(Records from a data collection)
>>>>

-- ==== Sys2Proof/Machine/Regs.lean ====
section
/-!
DEFINITION. The register tables of the spec as data: the registers of R616, R509, R139 and R505 by name, the field rows of
their tables (bits, access code of R7, reset value and reset kinds of R12), their places in register space (R609, R610),
path codes (R615) and where they are held (R26).
-/
namespace Sys2Proof.Machine

/-- Every register of the register index (R616), the Derrum local registers (R509, R515), the Skohal CSRs of the harts (R139)
and of the service cores (R505), under its own name. `ICN_CTX_*` hold the S context (element 0) and the guest contexts
(elements 1 to 7) of a hart; `ICN_MCTX_*` its M context. -/
inductive Reg where
  | SYS_ID | SYS_STRAP | SYS_CS_STATUS | SYS_QOS_LEDGER | SYS_QOS_LEND | SYS_QOS_POOL
  | SYS_QOS_STATUS | SYS_QOS_HOLDCNT | SYS_KCTL | SPN_CTL | SPN_STATUS | SPN_SPAN
  | SPN_RACKTIME | SPN_CFG | SPN_DELAY | SPN_RING_DELAY | SPN_TIME_LOAD | SPN_SCHED_TX0
  | SPN_SCHED_TX1 | SPN_SCHED_RX0 | SPN_SCHED_RX1 | SPN_FALLEN | SPN_OVERRUN | ZNX_OWNER
  | ZNX_CMD | ZNX_SRC | ZNX_STATUS | ZNX_REFLOW_TARGET | ZNX_REFLOW_RESULT | ZNX_REFLOW_COUNT
  | ZNX_FUSE | ZNX_DIGEST | ZNX_BUILD | ZNX_PAIR | FCR_STICKY | FCR_SUMMARY
  | FCR_CLASS | FCR_KPEND | FCR_HEEL | FCR_HEEL_SPAN | FCR_INJECT | PWR_KREL
  | PWR_KSTART_N | PWR_CFG | PWR_STATUS | PWR_RST_CTL | PWR_SHOLD | OWN_TABLE
  | OWN_TABLE_PAGES | OWN_DUMP | OWN_INV | OWN_CMD | OWN_CMD_BASE | OWN_STATUS
  | OWN_DENY | ICN_WIRE | ICN_DOM_CFG | ICN_DOM_MSG | ICN_DOM_PTAB | ICN_DOM_STATUS
  | ICN_DOM_LOST | ICN_DRM_CLAIM | ICN_DRM_THRESH | ICN_GRP | ICN_CTX_CLAIM | ICN_CTX_THRESH
  | ICN_GCTX | ICN_MCTX_CLAIM | ICN_MCTX_THRESH | ICN_SRC | TILE_CORE_MCLOG | TILE_CORE_TEST
  | TILE_CORE_HALT | TILE_CACHE_CTL | TILE_SLICE_CTL | TILE_SLICE_STATUS | TILE_SLICE_ERRLOG | TILE_SLICE_ERRADDR
  | TILE_HA_STATUS | TILE_HA_EPOCH | TILE_SLICE_OCC | TILE_MS_GRAIN | TILE_MS_RETRY | TILE_MS_LINKERR
  | TILE_SHOLD | TILE_CORE_PWR | TILE_PACK_FREQ | TILE_CORE_START | MC_CFG | MC_STATUS
  | MC_WQ_WM | MC_CTL | MC_DIMM_CFG | MC_SPD | MC_TRAIN_STATUS | MC_RETRAIN_CFG
  | MC_REFRESH | MC_SCRUB | MC_ERR_LOG | MC_ERR_ADDR | MC_ERR_CNT | MC_DEV_MARK
  | MC_CE_THRESH | MC_PPR_CTL | MC_PPR_STATUS | MC_RESILVER | MC_PPR_LOG | MC_REGION_CFG
  | MC_REGION_LIMIT | IOP_CFG | IOP_LINK_CTL | IOP_LINK_STATUS | IOP_LINK_INTX | IOP_LINK_ERR
  | IOP_LINK_ERRADDR | IOP_LINK_CXL | IOP_EP_CTL | IOP_EP_ID | IOP_EP_BAR | IOP_EP_STATUS
  | IOP_EP_INTX | IOP_EP_MSI | IOP_EP_XCOMMIT | IOP_EP_XLAT | IOP_EP_XLAT_TGT | IOP_EP_XSH
  | IOP_EP_XSH_TGT | BRC_STATUS | BRC_CTL | RTV_ENG_STATUS | RTV_ENG_CTL | RTV_CH_BIND
  | RTV_CH_RING | RTV_CH_TAIL | RTV_CH_HEAD | RTV_CH_CTL | RTV_CH_STATUS | RTV_CH_PROGRESS
  | DRM_MB_DOORBELL | DRM_MB_STATUS | DRM_MB_NOTICE | DRM_MB_REQ | DRM_MB_RSP | DRM_MB_PENDING
  | DRM_CORE_CTL | DRM_TIME | DRM_TIMECMP | DRM_MSIP | DRM_TETHER_ERR | DRM_FLASH_CFG
  | DRM_FLASH_CMD | DRM_FLASH_DATA | DRM_SRAM_ERR | DRM_SB_CTL | DRM_SB_REQ | DRM_SB_RSP
  | tlctl | tlpred | tlworld | tlwvec | tlpf | tllock
  | tlspan | tlwin | dmctl | dmlock | dmlkva
  deriving DecidableEq, Repr

/-- The access codes of R7 (RWS and RsvdP stand in no table of the spec). -/
inductive Acc where
  | rw | ro | wo | w1c | w1s | rc | rwl
  deriving DecidableEq, Repr

/-- The sets of reset kinds that occur in the Reset columns (R12). -/
inductive Kinds where
  | c | cw | cwk
  deriving DecidableEq, Repr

<<<<

- _THE PROBLEM_:
What must be returned is a bare number, the count of lines in the entries holding the string "where".

- _RESPONSE TO THE EXERCISE_:
4